Herb Strauss, professor emeritus of chemistry, has died at 78

Posted: Published on December 22nd, 2014

This post was added by Dr P. Richardson

Emeritus chemistry professor Herb Strauss has died at 78

December 22, 2014

Emeritus Professor of Chemistry Herbert Herb Leopold Strauss

Emeritus Professor of Chemistry Herbert Herb Leopold Strauss died at home in Berkeley on December 2, after a long illness. He was 78.

Strauss was an internationally recognized spectroscopist who studied the rotational and vibrational properties of molecules. Although he officially retired in 2003, he remained active on campus as a professor of the graduate school. He taught his last class, a graduate seminar, three weeks before his death.

Strauss was born in 1936 in Aachen, Germany, to Joan and Charles Strauss. With the help of relatives in England, the family, including Strausss younger brother, Walter, escaped Nazi Germany for England in 1939. After a harrowing year in London, during which Strauss almost died from bronchitis, the family was able to immigrate to the United States.

The family lived in a small apartment in Kew Gardens, Queens, New York. Strausss father worked as a real estate agent, and his mother as a saleswoman in a clothing store. Although not wealthy, the family was a loving and supportive one that placed great emphasis on education.

Strauss studied chemistry as an undergraduate and then as a graduate student at Columbia University in New York City. In 1957 he met his future wife, Carolyn North Cooper, on a blind date at the Christmas Eve midnight mass of a Manhattan church. Both Herb and Carolyn were Jewish, so meeting at a church was an irony that they both enjoyed. They were married about the time Strauss finished his Ph.D. in 1960 with George Frankel, and the newlyweds spent a happy year in Oxford as Herb carried out postdoctoral studies there.
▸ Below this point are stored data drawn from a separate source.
/-- What COLD_START finds outside the controller: straps, modules, drives, flash, fuses, and the mailbox bindings
(channel, sender, receiver) that Holhild's firmware writes before it locks them (Table 20-4). -/
structure BootInput where
  profileSel : Nat := 0
  pairRole : Nat := 0
  sbMode : Nat := 0
  /-- module size in GB of each channel, 0 for an empty one (R320), and its temperature. -/
  modules : List Nat := List.replicate 24 64
  temps : List Nat := List.replicate 24 40
  /-- VDD_CORE settled within tolerance (R453). -/
  coreOk : Bool := true
  /-- root ports with a drive, and its frames. -/
  drives : List (Nat × Nat) := []
  /-- the images in flash, where the sender states them; otherwise flash holds what it held. -/
  flash : Option (Tbl ImageType) := none
  /-- the fuse CONF_FORCE is blown (R422). -/
  confForce : Bool := false
  mailboxes : List (Nat × Nat × Nat) := []
  deriving DecidableEq, Repr, Inhabited

/-- What a warm reset finds: the mailbox bindings that Holhild's firmware writes again (R492). -/
structure WarmInput where
  mailboxes : List (Nat × Nat × Nat) := []
  deriving DecidableEq, Repr, Inhabited

/-! ## Pair (chapter 17) -/

/-- A heartbeat or its answer (Table 17-7). -/
structure Heartbeat where
  pathB : Bool
  seq : Nat
  state : Nat
  role : Nat
  clean : Bool
  tick : Nat
  crcOk : Bool := true
  deriving DecidableEq, Repr, Inhabited

/-- A directory change from the partner (Table 17-4). -/
structure DirChange where
  line : Nat
  state : Nat
  owner : Nat
  sharers : Option (BitVec 256) := none
  data : Option (Bytes × Nat) := none
  deriving DecidableEq, Repr, Inhabited

/-! ## Reads that outside memory answers -/

/-- How a page-table read returns (R61). -/
inductive TableRead where
  | pool
  | host (line : Bytes)
  | error
  deriving DecidableEq, Repr, Inhabited

/-- How a ring read returns (R152). -/
inductive RingRead where
  | pool
  | host (entry : Bytes)
  | error
  deriving DecidableEq, Repr, Inhabited

/-- A CXL.io read that got no completion (R61, R152). -/
inductive CxlioRead where
  | walk (id : Nat)
  | ring (q : Nat)
  deriving DecidableEq, Repr, Inhabited

/-- A write to the MSI-X capability or table (R305). -/
inductive MsixWrite where
  | vector (v : Nat) (masked : Bool)
  | enable (on : Bool)
  | functionMask (on : Bool)
  | busMaster (on : Bool)
  | ltrEnable (on : Bool)
  deriving DecidableEq, Repr, Inhabited

/-- MCTP control messages (R476). -/
inductive MctpControl where
  | setEid (eid : Nat)
  | getEid
  | getTypes
  | getVersion
  | other (code : Nat)
  deriving DecidableEq, Repr, Inhabited

/-- What a patrol read decodes to (Table 17-11). -/
inductive PatrolOutcome where
  | clean
  | corrected
  | uncorrectable
  deriving DecidableEq, Repr, Inhabited

end Sys2Proof
end

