/-- Queues, operations and tiles. -/
structure CmdSt where
  ops : Tbl Op := []
  /-- handle given last; 0 before the first (R159). -/
  lastHandle : Nat := 0
  /-- rotating pointer over queues (Table 5-13). -/
  pointer : Nat := 0
  cqs : Tbl CqSt := []
  tiles : List Tile := []
  /-- assignment and publish serial (R50). -/
  serial : Nat := 0
  /-- batch dealing position by operation: (next cluster, next core) (R230). -/
  deal : Tbl Nat := []
  history : List History := []
  /-- messages sent that have no CMP yet, and the next MSG_ID to each destination (R287, R290). -/
  sent : List OutMsg := []
  /-- messages sent whose CMP has not been received: (destination, MSG_ID) (R287). -/
  opened : List (Nat × Nat) := []
  msgNext : Tbl Nat := []
  releases : Nat := 0
  /-- queue entries read from host memory that have not returned, by queue (R152). -/
  reading : List Nat := []
  deriving DecidableEq, Repr, Inhabited

/-! ## Routing (chapter 12) -/

/-- The routing table, groups, message entries. -/
structure RouteSt where
  entries : Tbl Route := []
  /-- shadow (ports, alternate, valid) written through ENT_DATA (R294). -/
  shadow : Tbl (BitVec 20 × BitVec 20 × Bool) := []
  /-- the EID whose swap runs. -/
  swapping : Option Nat := none
  /-- groups: (base, count, valid); members: (eid, valid). -/
  groups : Tbl (Nat × Nat × Bool) := []
  members : Tbl (Nat × Bool) := []
  msgs : Tbl MsgEntry := []
  /-- packets of the controller held while their EID drains (R280, R294), oldest first. -/
  held : List WUnit := []
  deriving DecidableEq, Repr, Inhabited

/-! ## Faults (chapter 16) -/

/-- The fault queue and the lasting-fault trackers. -/
structure FaultSt where
  /-- the 4,096-entry ring by index. -/
  ring : Tbl FaultEntry := []
  tail : Nat := 0
  used : Nat := 0
  /-- events missing from each source's bucket, by SOURCE (R375). -/
  missing : Tbl Nat := []
  /-- summary counts with their severity, keyed by SOURCE × 64 + class. -/
  folded : Tbl (Nat × Nat) := []
  ovf : Tbl OvfSlot := []
  /-- FATAL entries not yet sent on channel 63, oldest first (R377). -/
  fatals : List FaultEntry := []
  /-- FATAL entries sent and ACKed but not cleared. -/
  acked : Nat := 0
  inFlight : Bool := false
  /-- correction buckets: DRAM channel 0–23, Basin group 64 + g (R365). -/
  buckets : Tbl Nat := []
  /-- row trackers by channel, bank counts by global bank (R366). -/
  rows : Tbl (List Track) := []
  banks : Tbl Track := []
  /-- lasting rows waiting for a remap, by channel, and lasting banks waiting, by group (R367). -/
  rowWait : Tbl (List Nat) := []
  bankWait : Tbl (List Nat) := []
  /-- ERROR and FATAL events so far (R402; the model's own count). -/
  errors : Nat := 0
  /-- watchdog: time of each processor's last kick (R371). -/
  kicks : List Nat := [0, 0, 0, 0, 0]
  deriving DecidableEq, Repr, Inhabited

/-! ## CXL and mailboxes (chapter 13) -/

/-- A committed HDM decoder (R306). -/
structure Decoder where
  base : Nat
  size : Nat
  dpa : Nat
  deriving DecidableEq, Repr, Inhabited

/-- A record of a CXL event log (R312): General Media (kind 1) with its DPA, or Generic (kind 0). -/
structure CxlRecord where
  handle : Nat
  kind : Nat
  arg : Nat
  time : Nat
  deriving DecidableEq, Repr, Inhabited

/-- An event log: 0 Informational, 1 Warning, 2 Failure, 3 Fatal. -/
structure CxlLog where
  records : List CxlRecord := []
  overflow : Bool := false
  lost : Nat := 0
  nextHandle : Nat := 1
  deriving DecidableEq, Repr, Inhabited

/-- The CXL port beside its registers. -/
structure CxlSt where
  decoders : Tbl Decoder := []
  /-- unmasked MSI-X vectors (PCI Express masks every vector at reset; log entry 30) and the pending-bit array
  (R305). -/
  vecOpen : List Nat := []
  pba : List Nat := []
  logs : Tbl CxlLog := []
  /-- event interrupt policy of the four logs. -/
  policy : List Nat := [0, 0, 0, 0]
  /-- timestamp set by the host and the device time at which it was set. -/
  stamp : Nat := 0
  stampAt : Option Nat := none
  /-- 1 × 16, 2 × 8, 3 × 4: width trained; rate in GT/s (Table 13-1). -/
  width : Nat := 16
  rate : Nat := 32
  /-- configuration space bytes written by the host, by offset. -/
  cfg : Tbl W32 := []
  /-- Memory_Active (R454). -/
  memActive : Bool := false
  /-- bandwidth that the CDAT reports, in MB/s: fixed at profile load (R311). -/
  bandwidth : Nat := 0
  deriving DecidableEq, Repr, Inhabited

/-- A mailbox binding (Table 13-5). -/
structure MbxBind where
  sender : Nat := 0
  receiver : Nat := 0
  valid : Bool := false
  deriving DecidableEq, Repr, Inhabited

/-- Mailbox channels beside their registers. -/
structure MbxSt where
  binds : Tbl MbxBind := [(63, { sender := 2, receiver := 1, valid := true })]
  /-- device time at which FULL became 1, by channel. -/
  since : Tbl Nat := []
  deriving DecidableEq, Repr, Inhabited

/-! ## Isolation (chapter 18) -/

/-- Bindings, keys, sessions. -/
structure SecSt where
  /-- valid binding entries by index (R410). -/
  binds : Tbl Binding := []
  /-- what an entry that is not VALID holds (Table 18-6). -/
  bindsOff : Tbl Binding := []
  /-- key slots that are not EMPTY, 0 to 1,024 (R414). -/
  keys : Tbl KeySlot := []
  sessions : List Session := []
  nextSession : Nat := 1
  /-- how far the SPDM handshake of each transport stands: 0 none, 1 version, 2 capabilities, 3 signing algorithms
  agreed, 4 those of a session too. -/
  spdm : Tbl Nat := []
  /-- measurements 1 to 8 (Table 18-3), and the firmware hash that the Alias key was derived from (R420). -/
  measured : List (BitVec 256) := []
  aliasOf : BitVec 256 := 0
  /-- number of Holhild's nonce for the next DEBUG_UNLOCK (R421). -/
  nonceNo : Nat := 0
  /-- fuses: CONF_FORCE, debug lifecycle. -/
  confForce : Bool := false
  /-- CONF.ENABLE takes effect at this capture boundary (R473). -/
  confNext : Bool := false
  deriving DecidableEq, Repr, Inhabited
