-- ==== Sys2Proof/Machine/Sched.lean ====
section
/-!
DEFINITION. The controller's identifiers (R275, R276), the sizes of packets (R252), the schedulers' queues (R108, R109)
and the packets of the Runnel (R386 to R388).
-/
namespace Sys2Proof.Machine

/-! ## Identifiers -/

def ownEid (s : State) : Nat := rf s (ra pgRTE 0x104) 0 12
def svcEid (s : State) : Nat := rf s (ra pgRTE 0x104) 12 12
def paired (s : State) : Bool := rb s (ra pgRTE 0x104) 24

/-- The packet is delivered locally (R275). -/
def isLocal (s : State) (dest : Nat) : Bool :=
  decide (dest = ownEid s) || (paired s && decide (dest = svcEid s))

/-- SRC of the packets that the controller originates as home (R276). -/
def selfEid (s : State) : Nat := if paired s then svcEid s else ownEid s

/-- Page of a port: F0–F19 are 0–19, M0 and M1 are 20 and 21 here. -/
def portPage (p : Nat) : Nat := pgFAB + p

/-- Scheduler number of a port (R113): F0–F19 0–19, CXL 20, M0–M1 21–22, clusters 24–27. -/
def portSched (p : Nat) : Nat := if p < 20 then p else p + 1

/-! ## Sizes -/

/-- Header slots of a packet that the controller makes, less one: PUT kinds and WR_DATA carry a second slot (R284,
Table 4-6). -/
def hlen (p : Packet) : Nat :=
  if 4 ≤ p.ch then (if p.kind ≤ 1 then 1 else 0) else if p.code = 0x06 then 1 else 0

/-- Payload slots of a packet. -/
def plen (p : Packet) : Nat := ceilDiv p.data.length 16

/-- Slots of a packet: those received, or those that the controller makes of it. -/
def pktSlots (p : Packet) : Nat := if p.raw.isEmpty then hlen p + 1 + plen p else p.raw.length / 16

/-- Bytes of a packet with its header slots. -/
def pktBytes (p : Packet) : Nat := pktSlots p * 16

/-- Credit units of a packet (R252). -/
def pktUnits (p : Packet) : Nat := ceilDiv (pktSlots p) 4

/-! ## Schedulers -/

/-- WEIR.PORT_OVHp at a port, 0 at a cluster (R109). -/
def overhead (s : State) (sch : Nat) : Nat :=
  if sch ≤ 22 then rf s (ra pgWEIR (0x200 + 4 * sch)) 0 8 else 0

/-- Class weights and their sum (R108). -/
def weight (s : State) (c : Nat) : Nat := rf s (ra pgWEIR (0x160 + 4 * c)) 24 8
def weightSum (s : State) : Nat := ((rangeFrom 0 8).map (weight s)).sum

def sched (s : State) (sch : Nat) : Sched := tgetD s.weir.scheds sch {}
def setSched (s : State) (sch : Nat) (x : Sched) : State :=
  { s with weir := { s.weir with scheds := tset {} s.weir.scheds sch x } }

/-- a is later than b among 48-bit tags (R109). -/
def tagLater (a b : Nat) : Bool := decide (0 < (a + 2 ^ 48 - b) % 2 ^ 48) && decide ((a + 2 ^ 48 - b) % 2 ^ 48 < 2 ^ 47)

/-- The finish tag of a unit: max(V, F_prev) + (length + overhead) / weight, 8 fraction bits, rounded up (R109). -/
def finishTag (s : State) (sch cls len : Nat) : Nat :=
  let x := sched s sch
  let prev := nth x.fprev cls 0
  let base := if tagLater prev x.vtime then prev else x.vtime
  (base + ceilDiv ((len + overhead s sch) * 256) (max 1 (weight s cls))) % 2 ^ 48

/-- Egress queue depth gauge of a port's channel (Table 12-7). -/
def depthGauge (s : State) (sch : Nat) : State :=
  if 20 ≤ sch then s
  else (rangeFrom 0 12).foldl (fun s ch =>
    gauge s (pgFAB + sch) (10 + ch) (((sched s sch).units.filter fun u => u.pkt.ch = ch).map fun u =>
      pktUnits u.pkt).sum) s

/-- Queue a unit of work at a scheduler with its finish tag. -/
def enqueue (s : State) (sch : Nat) (u : WUnit) : State :=
  let t := finishTag s sch u.cls u.len
  let x := sched s sch
  depthGauge (setSched s sch { x with
    fprev := setNth x.fprev u.cls t, units := x.units ++ [{ u with tag := t }] }) sch

/-- Charge a request's length at a scheduler, or remove the charge (R106). -/
def chargeBacklog (s : State) (sch cls n : Nat) : State :=
  let k := sch * 8 + cls
  { s with weir := { s.weir with backlog := tset 0 s.weir.backlog k (tgetD s.weir.backlog k 0 + n) } }
def unchargeBacklog (s : State) (sch cls n : Nat) : State :=
  let k := sch * 8 + cls
  { s with weir := { s.weir with backlog := tset 0 s.weir.backlog k (tgetD s.weir.backlog k 0 - n) } }

/-! ## Runnel packets (R386 to R388, Tables 17-3 and 17-4) -/

/-- FAB.LINK_STAT.STATE of a port: 0 DOWN, 1 TRAINING, 2 ACTIVE, 3 RETRAIN, 4 WIDTH_CHANGE, 5 SWAP, 6 LOW_POWER,
7 FAILED. F0–F19 are 0–19, M0 and M1 20 and 21. -/
def linkState (s : State) (p : Nat) : Nat := rf s (ra (pgFAB + p) 0x104) 0 3

/-- A port is usable unless DOWN or FAILED (chapter 12). -/
def usable (s : State) (p : Nat) : Bool := decide (linkState s p ≠ 0) && decide (linkState s p ≠ 7)

/-- Bytes in whole slots. -/
def padSlots (bs : Bytes) : Bytes := bs ++ zeros (ceilDiv bs.length 16 * 16 - bs.length)

/-- MWR: a write of whole lines, or of the bytes of one line that a mask picks. -/
def runMwr (tag pa : Nat) (mask : Option (BitVec 64)) (pcode : Nat) (data : Bytes) : RunMsg :=
  { ch := 0, tag, pcode, data := padSlots data, hi := pa % 2 ^ 52 + (if mask.isSome then 2 ^ 52 else 0),
    more := mask.toList.map BitVec.toNat }

/-- MDIR for a line: its new STATE and OWNER, with the line's data and the sharers where they travel. -/
def runMdir (tag line st owner : Nat) (sharers : Option (BitVec 256)) (data : Option (Bytes × Nat)) : RunMsg :=
  { ch := 1, tag, pcode := (data.map Prod.snd).getD 0, data := (data.map Prod.fst).getD [],
    hi := line % 2 ^ 46 + st % 8 * 2 ^ 46 + owner % 256 * 2 ^ 49 + (if data.isSome then 2 ^ 57 else 0) +
      (if sharers.isSome then 2 ^ 58 else 0),
    more := match sharers with
      | some v => [v.toNat % 2 ^ 128, v.toNat / 2 ^ 128]
      | none => [] }

/-- The other changes of Table 17-5 travel on MDIR as one payload slot (log entry 22): 1 an agent is fenced (index,
TIMED_OUT), 2 a command entry is taken (queue, new HEAD, opcode, handle), 3 a sub-page enters CISTERN (sub-page,
frame), 4 it leaves (sub-page). -/
def runChange (tag kind : Nat) (words : List Nat) : RunMsg :=
  { ch := 1, tag, data := fitBytes 16 (natLe 1 kind ++ words.flatMap fun w => natLe 5 w) }

/-- MACK. -/
def runMack (tag : Nat) (dir : Bool) : RunMsg := { ch := 2, tag, hi := if dir then 1 else 0 }

/-- DELTA: TICK and OFFSET, with what travels at that place of the tick's delta. -/
def runDelta (tick off : Nat) (data : Bytes) : RunMsg :=
  { ch := 3, hi := tick % 2 ^ 32 + off % 2 ^ 32 * 2 ^ 32, data := padSlots data }

/-- CTL: the message code; what the message says is its payload (log entry 22). -/
def runCtl (code : Nat) (data : Bytes) : RunMsg := { ch := 4, hi := code, data := padSlots data }

/-- RELAY: a packet or a CXL.mem request as payload; TAG names the port that it reached (log entry 22). -/
def runRelay (port : Nat) (data : Bytes) : RunMsg := { ch := 5, tag := port, data := padSlots data }

/-- The slots of a Runnel packet (Table 11-4): its ends are the two controllers, its class SC7. -/
def runRaw (dest src : Nat) (m : RunMsg) : Bytes :=
  natLe 16 (dest + src * 0x1000 + m.ch * 0x1000000 + 7 * 0x10000000 + (if m.pcode = 0 then 0 else 2 ^ 31) +
    m.data.length / 16 * 2 ^ 32 + m.more.length * 2 ^ 41 + m.pcode % 16 * 2 ^ 43 + m.tag % 65536 * 2 ^ 48 +
    m.hi * 2 ^ 64) ++ (m.more.flatMap fun n => natLe 16 n) ++ m.data

/-- Bits of the first header slot, from 64 on, that a channel's packets use (Table 17-4). -/
def runUsed (ch : Nat) : Nat := nth [53, 59, 1, 64, 8] ch 0

/-- What a received Runnel packet says. -/
def runRead (p : Packet) : RunMsg :=
  let h := leNat (p.raw.take 16)
  let n := fld h 41 2
  { ch := fld h 24 4, tag := fld h 48 16, hi := fld h 64 (runUsed (fld h 24 4)),
    more := (rangeFrom 1 n).map fun k => leNat ((p.raw.drop (16 * k)).take 16),
    pcode := if h.testBit 31 then fld h 43 4 else 0, data := p.raw.drop (16 * (n + 1)) }

/-- Line data on MWR, MDIR and DELTA is ciphertext (R417): of it, the length. -/
def runShape (m : RunMsg) : RunMsg × Nat :=
  (if m.ch ≤ 1 ∨ m.ch = 3 then { m with data := [] } else m, if m.ch ≤ 1 ∨ m.ch = 3 then m.data.length else 0)

/-- Queue a Runnel packet at a mirror port's scheduler. -/
def runAt (s : State) (p : Nat) (m : RunMsg) : State :=
  let pkt : Packet :=
    { dest := rf s (ra (portPage p) 0x104) 13 12, src := ownEid s, ch := m.ch, sc := 7, tag := m.tag,
      raw := runRaw (rf s (ra (portPage p) 0x104) 13 12) (ownEid s) m }
  enqueue s (portSched p) { cls := 7, len := pktBytes pkt, pkt }

/-- Send a Runnel message: on M(k mod 2), or on the other port when that one is FAILED or DOWN (R388). MWR and MDIR are
remembered until their MACK. -/
def sendRunnel (s : State) (k : Nat) (m : RunMsg) : State :=
  let p := if usable s (20 + k % 2) then 20 + k % 2 else 21 - k % 2
  let s := if m.ch ≤ 1 then { s with pair := { s.pair with unacked := s.pair.unacked ++ [(p, m)] } } else s
  runAt s p m

/-- Packets that stand at a mirror port's scheduler go to the other port. -/
def moveRunnel (s : State) (p : Nat) : State :=
  let us := (sched s (portSched p)).units
  us.foldl (fun s u => enqueue s (portSched (41 - p)) u) (setSched s (portSched p) { sched s (portSched p) with units := [] })

/-- A mirror port has failed: what stands at it goes to the other port, and what the partner has not acknowledged of
what it carried is sent there again (R388). -/
def resendRunnel (s : State) (p : Nat) : State :=
  let waits := (sched s (portSched p)).units.map fun u => runRead u.pkt
  let lost := (s.pair.unacked.filter fun e => decide (e.1 = p) && !(waits.any fun m => m.ch = e.2.ch && m.tag = e.2.tag)).map
    Prod.snd
  let us := s.pair.unacked.map fun e => (if e.1 = p then 41 - p else e.1, e.2)
  lost.foldl (fun s m => runAt s (41 - p) m) (moveRunnel { s with pair := { s.pair with unacked := us } } p)

/-- The controller mirrors no longer: mirror packets that no flit carries are dropped. -/
def dropRunnel (s : State) : State :=
  let keep (u : WUnit) : Bool := u.pkt.ch = 2 || 4 ≤ u.pkt.ch
  let drop (s : State) (p : Nat) : State :=
    let x := sched s (portSched p)
    setSched s (portSched p) { x with units := x.units.filter keep }
  drop (drop { s with pair := { s.pair with unacked := [] } } 20) 21

end Sys2Proof.Machine
end

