/-- `n` bytes of memory from an address. -/
def bytesAt (s : State) (a n : Nat) : Bytes := (rangeFrom a n).map (byteAt s)

/-- Set one byte; the canonical form lists no zero. -/
def setByte (s : State) (a : Nat) (b : Byte) : State :=
  if a < 2 ^ 52 then { s with mem := tset 0 s.mem a b }
  else { s with alloc := { s.alloc with store := tset 0 s.alloc.store a b } }

/-- Set a run of bytes. -/
def setBytes (s : State) (a : Nat) : Bytes → State
  | [] => s
  | b :: bs => setBytes (setByte s a b) (a + 1) bs

/-- The poison code of a line, 0 for none. -/
def poisonAt (s : State) (line : Nat) : Nat :=
  if line < 2 ^ 46 then tgetD s.poison line 0 else tgetD s.alloc.storePoison line 0

/-- Mark a line, or clear its mark with code 0. -/
def setPoison (s : State) (line code : Nat) : State :=
  if line < 2 ^ 46 then { s with poison := tset 0 s.poison line code }
  else { s with alloc := { s.alloc with storePoison := tset 0 s.alloc.storePoison line code } }

/-- Some line of a sub-page is poisoned. -/
def subPoisoned (s : State) (q : Nat) : Bool :=
  (if q < 2 ^ 36 then s.poison else s.alloc.storePoison).any fun e => decide (e.1 / 1024 = q)

/-- The code that a supplied poison code is stored with (R356). -/
def storedCode (c : Nat) : Nat := if 1 ≤ c ∧ c ≤ 9 then c else 7

/-- Write the masked bytes of one line, with R358's rule for its mark: a poisoned write marks it, a full
write clears it, a partial one leaves it. -/
def writeLine (s : State) (line : Nat) (data : Bytes) (mask : Nat) (pcode : Nat) : State :=
  let old := bytesAt s (line * 64) 64
  let s := setBytes s (line * 64) (mergeMask 64 old data mask)
  if pcode ≠ 0 then setPoison s line pcode
  else if mask = 2 ^ 64 - 1 then setPoison s line 0 else s

/-- A run of bytes cut at line boundaries: (line, 64 bytes, mask), `n` at most. -/
def cutLines : Nat → Nat → Bytes → List (Nat × Bytes × Nat)
  | 0, _, _ => []
  | n + 1, pa, bs =>
    if bs.isEmpty then []
    else
      let o := pa % 64
      let k := min (64 - o) bs.length
      (pa / 64, zeros o ++ bs.take k ++ zeros (64 - o - k), (2 ^ k - 1) * 2 ^ o) ::
        cutLines n (pa + k) (bs.drop k)

/-- Write a run of bytes line by line. -/
def writeRun (s : State) (pa : Nat) (bs : Bytes) (pcode : Nat) : State :=
  (cutLines (bs.length + 1) pa bs).foldl (fun s e => writeLine s e.1 e.2.1 e.2.2 pcode) s

/-- The lines that a run of bytes touches. -/
def linesOf (pa n : Nat) : List Nat :=
  if n = 0 then [] else rangeFrom (pa / 64) ((pa + n - 1) / 64 - pa / 64 + 1)

/-- The first poison code in a run, 0 for none. -/
def runPoison (s : State) (pa n : Nat) : Nat :=
  ((linesOf pa n).map (poisonAt s)).find? (fun c => c ≠ 0) |>.getD 0

/-- Drop the entries of a table whose keys fall in [a, a + n). -/
def dropRange {V : Type} (t : Tbl V) (a n : Nat) : Tbl V :=
  tfilter t fun k _ => !(decide (a ≤ k) && decide (k < a + n))
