-- ==== Sys2Proof/Machine/Flags.lean ====
section
/-!
DEFINITION. Status codes, COND bits and their precedence (Table 7-9, R163).
-/
namespace Sys2Proof.Machine

def stOk := 0x00
def stPartial := 0x01
def stSuspended := 0x02
def stPoison := 0x10
def stTransFault := 0x11
def stNotPermitted := 0x12
def stQuota := 0x13
def stConflict := 0x14
def stNotAdmitted := 0x15
def stSuspect := 0x16
def stFencedSkip := 0x17
def stBoundExceeded := 0x18
def stNotResident := 0x19
def stInternal := 0x1F

/-- (status code, COND bit) from the highest precedence to the lowest (Table 7-9). -/
def precedence : List (Nat × Nat) :=
  [(0x1F, 12), (0x10, 2), (0x11, 3), (0x12, 4), (0x13, 5), (0x19, 11), (0x14, 6), (0x15, 7), (0x16, 8),
   (0x17, 9), (0x02, 1), (0x18, 10), (0x01, 0)]

/-- The COND bit of a status, as a mask; OK sets none. -/
def condOf (st : Nat) : Nat :=
  match precedence.find? fun e => e.1 = st with
  | some e => 2 ^ e.2
  | none => 0

/-- STATUS of a final completion: the condition that stands highest (R163). -/
def statusOf (cond : Nat) : Nat :=
  match precedence.find? fun e => cond.testBit e.2 with
  | some e => e.1
  | none => 0

/-- STATUS of a completion: a completion that is not final always carries SUSPENDED (R163). -/
def statusFor (final : Bool) (cond : Nat) : Nat := if final then statusOf cond else stSuspended

/-- Add a condition. -/
def addCond (cond st : Nat) : Nat := Nat.lor cond (condOf st)

end Sys2Proof.Machine
end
Strauss joined the Berkeley chemistry faculty in 1961, where he spent his entire professional career. Using Fourier transform infrared spectroscopy, he explored properties of a variety of molecules, especially n-alkanes with lengths of 5 to 40 carbon atoms. He also used Raman and neutron spectroscopy to study the rotations and vibrations of molecular hydrogen embedded in various systems, including ice and zeolites.

He received the Bomem-Michelson Prize for Spectroscopy in 1994. He also received the Lippincott Award for Vibrational Spectroscopy the same year for three decades of elucidating the complex dynamics of large molecules in condensed phases.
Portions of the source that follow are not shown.